Scientific classification
- Domain: Eukaryota
- Kingdom: Animalia
- Phylum: Arthropoda
- Class: Insecta
- Order: Lepidoptera
- Superfamily: Noctuoidea
- Family: Noctuidae
- Genus: Autographa
- Species: A. bimaculata
- Binomial name: Autographa bimaculata Stephens, 1830
- Synonyms: Megalographa bimaculata (Stephens, 1830); Plusia bimaculata; Plusia u-brevis;

= Autographa bimaculata =

- Authority: Stephens, 1830
- Synonyms: Megalographa bimaculata (Stephens, 1830), Plusia bimaculata, Plusia u-brevis

Species of moth

Autographa bimaculata, the two-spotted looper moth, twin gold spot or double-spotted spangle, is a moth of the family Noctuidae.
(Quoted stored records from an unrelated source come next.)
-- ==== Sys2Proof/Decode.lean ====
section
/-! DEFINITION. The command decoder (30_encoding.md R70 to R83), total on all 2^32 words and rejecting by cause, then
the encoder written from the same format tables, and the rows of spec/opcode_table.json. -/

namespace Sys2Proof

/-- 41_key_schedule.md R130, 30_encoding.md R80: the rotation amount an AMT field names, none outside [1, 4]. -/
def Amount.ofBits? (amt : BitVec 3) : Option Amount :=
  match amt.toNat with
  | 1 => some .one
  | 2 => some .two
  | 3 => some .three
  | 4 => some .four
  | _ => none

/-- The number n of an amount. -/
def Amount.toNat : Amount → Nat
  | .one => 1
  | .two => 2
  | .three => 3
  | .four => 4

/-- Whether the bits hi down to lo of the word are all 0: a range that a format marks "must be 0" (30_encoding.md R82). -/
def zeroBits (w : Word) (hi lo : Nat) : Bool := w.extractLsb' lo (hi - lo + 1) == 0

/-- 30_encoding.md R82: the word is illegal with cause `RSVD_BITS` when a must-be-zero bit of its format is set. -/
def requireZero (zero : Bool) (i : Instr) : Except Cause Instr := if zero then .ok i else .error .rsvdBits

/-- OP = 0x7, format S (30_encoding.md R78): BOX selects the box. -/
def decodeSbox (w : Word) : Except Cause Instr :=
  requireZero (zeroBits w 27 5) (if boxField w = 0 then .sbox0 (low4 w) else .sbox1 (low4 w))

/-- OP = 0x8, format P (30_encoding.md R79): TSEL selects the table; TSEL 6 and 7 are reserved. -/
def decodePermutation (w : Word) : Except Cause Instr :=
  match (tselField w).toNat with
  | 0 => requireZero (zeroBits w 24 10) (.p10 (low10 w))
  | 1 => requireZero (zeroBits w 24 10) (.p8 (low10 w))
  | 2 => requireZero (zeroBits w 24 4) (.p4 (low4 w))
  | 3 => requireZero (zeroBits w 24 4) (.ep (low4 w))
  | 4 => requireZero (zeroBits w 24 8) (.ip (low8 w))
  | 5 => requireZero (zeroBits w 24 8) (.ipinv (low8 w))
  | _ => .error .rsvdTsel

/-- 30_encoding.md R72: OP alone selects the format. The order of the checks within one OP is the priority of
60_exceptions.md R303: opcode, then sub-selector, then operand range, then padding. -/
def decode (w : Word) : Except Cause Instr :=
  match (opField w).toNat with
  | 0x1 => requireZero (zeroBits w 27 10) (.genkey (low10 w))
  | 0x2 => requireZero (zeroBits w 27 24) (.enc (sk1Field w) (skField w) (low8 w))
  | 0x3 => requireZero (zeroBits w 27 24) (.dec (sk1Field w) (skField w) (low8 w))
  | 0x4 => requireZero (zeroBits w 27 16) (.fk (skField w) (low8 w))
  | 0x5 => requireZero (zeroBits w 27 8) (.sw (low8 w))
  | 0x6 => requireZero (zeroBits w 27 16 && zeroBits w 7 4) (.f (skField w) (low4 w))
  | 0x7 => decodeSbox w
  | 0x8 => decodePermutation w
  | 0x9 => if amountLegal (amtField w) then requireZero (zeroBits w 24 5) (.ls5 (amtField w) (low5 w)) else .error .badAmt
  | 0xA => if amountLegal (amtField w) then requireZero (zeroBits w 24 10) (.ls10 (amtField w) (low10 w)) else .error .badAmt
  | _ => .error .rsvdOp

/-- The instruction `decode` reads from a table word, none where it refuses. A command is one 32-bit word and the table
numbers its bits as the spec does (30_encoding.md R70, 20_memory.md R54), so there are no words to lay out. -/
def decodeTableWord (nbits w : Nat) : Option Instr :=
  if nbits ≤ 32 then
    match decode (BitVec.ofNat 32 (w % 2 ^ nbits)) with
    | .ok i => some i
    | .error _ => none
  else none

/-- 30_encoding.md R73 to R80, R87: the word of an instruction; must-be-zero bits are assembled as 0. -/
def encode : Instr → Word
  | .genkey key => 0x1#4 ++ 0#18 ++ key
  | .enc sk1 sk2 blk => 0x2#4 ++ 0#4 ++ sk1 ++ sk2 ++ blk
  | .dec sk1 sk2 blk => 0x3#4 ++ 0#4 ++ sk1 ++ sk2 ++ blk
  | .fk sk blk => 0x4#4 ++ 0#12 ++ sk ++ blk
  | .sw blk => 0x5#4 ++ 0#20 ++ blk
  | .f sk nib => 0x6#4 ++ 0#12 ++ sk ++ 0#4 ++ nib
  | .sbox0 nib => 0x7#4 ++ 0#23 ++ 0#1 ++ nib
  | .sbox1 nib => 0x7#4 ++ 0#23 ++ 1#1 ++ nib
  | .p10 din => 0x8#4 ++ 0#3 ++ 0#15 ++ din
  | .p8 din => 0x8#4 ++ 1#3 ++ 0#15 ++ din
  | .p4 din => 0x8#4 ++ 2#3 ++ 0#21 ++ din
  | .ep din => 0x8#4 ++ 3#3 ++ 0#21 ++ din
  | .ip din => 0x8#4 ++ 4#3 ++ 0#17 ++ din
  | .ipinv din => 0x8#4 ++ 5#3 ++ 0#17 ++ din
  | .ls5 amt din => 0x9#4 ++ amt ++ 0#20 ++ din
  | .ls10 amt din => 0xA#4 ++ amt ++ 0#15 ++ din

/-- A row's mask and match values in spec/opcode_table.json (30_encoding.md R85, R86). -/
structure OpcodeRow where
  mask : Word
  pattern : Word
  deriving DecidableEq, Repr

/-- The row of spec/opcode_table.json an instruction belongs to. -/
def Instr.row : Instr → OpcodeRow
  | .genkey _ => ⟨0xFFFFFC00, 0x10000000⟩
  | .enc _ _ _ => ⟨0xFF000000, 0x20000000⟩
  | .dec _ _ _ => ⟨0xFF000000, 0x30000000⟩
  | .fk _ _ => ⟨0xFFFF0000, 0x40000000⟩
  | .sw _ => ⟨0xFFFFFF00, 0x50000000⟩
  | .f _ _ => ⟨0xFFFF00F0, 0x60000000⟩
  | .sbox0 _ => ⟨0xFFFFFFF0, 0x70000000⟩
  | .sbox1 _ => ⟨0xFFFFFFF0, 0x70000010⟩
  | .p10 _ => ⟨0xFFFFFC00, 0x80000000⟩
  | .p8 _ => ⟨0xFFFFFC00, 0x82000000⟩
  | .p4 _ => ⟨0xFFFFFFF0, 0x84000000⟩
  | .ep _ => ⟨0xFFFFFFF0, 0x86000000⟩
  | .ip _ => ⟨0xFFFFFF00, 0x88000000⟩
  | .ipinv _ => ⟨0xFFFFFF00, 0x8A000000⟩
  | .ls5 _ _ => ⟨0xF1FFFFE0, 0x90000000⟩
  | .ls10 _ _ => ⟨0xF1FFFC00, 0xA0000000⟩

/-- The rows that need AMT in [1, 4] besides their mask and match (30_encoding.md R86). -/
def amountRows : List OpcodeRow := [⟨0xF1FFFFE0, 0x90000000⟩, ⟨0xF1FFFC00, 0xA0000000⟩]

/-- All sixteen rows of spec/opcode_table.json, in the table's order. -/
def opcodeRows : List OpcodeRow :=
  [⟨0xFFFFFC00, 0x10000000⟩, ⟨0xFF000000, 0x20000000⟩, ⟨0xFF000000, 0x30000000⟩, ⟨0xFFFF0000, 0x40000000⟩,
    ⟨0xFFFFFF00, 0x50000000⟩, ⟨0xFFFF00F0, 0x60000000⟩, ⟨0xFFFFFFF0, 0x70000000⟩, ⟨0xFFFFFFF0, 0x70000010⟩,
    ⟨0xFFFFFC00, 0x80000000⟩, ⟨0xFFFFFC00, 0x82000000⟩, ⟨0xFFFFFFF0, 0x84000000⟩, ⟨0xFFFFFFF0, 0x86000000⟩,
    ⟨0xFFFFFF00, 0x88000000⟩, ⟨0xFFFFFF00, 0x8A000000⟩] ++ amountRows

/-- 30_encoding.md R85: `chk(mask, match)`, and R86: a word is legal for a row exactly when it matches and, for LS5 and
LS10, AMT is in [1, 4]. -/
def OpcodeRow.legal (r : OpcodeRow) (w : Word) : Prop :=
  w &&& r.mask = r.pattern ∧ (r ∈ amountRows → amountLegal (amtField w) = true)

end Sys2Proof
end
The species was first described by James Francis Stephens in 1830. It is found in North America from Newfoundland west, just short of the coast of British Columbia, north to the Northwest Territories and south to New Mexico in the west and Pennsylvania and Long Island in the east.

The wingspan is 37–40 mm. Adults are on wing from July to August depending on the location. There is one generation per year.

The larvae feed on Taraxacum, but also accept Plantago and Urtica dioica.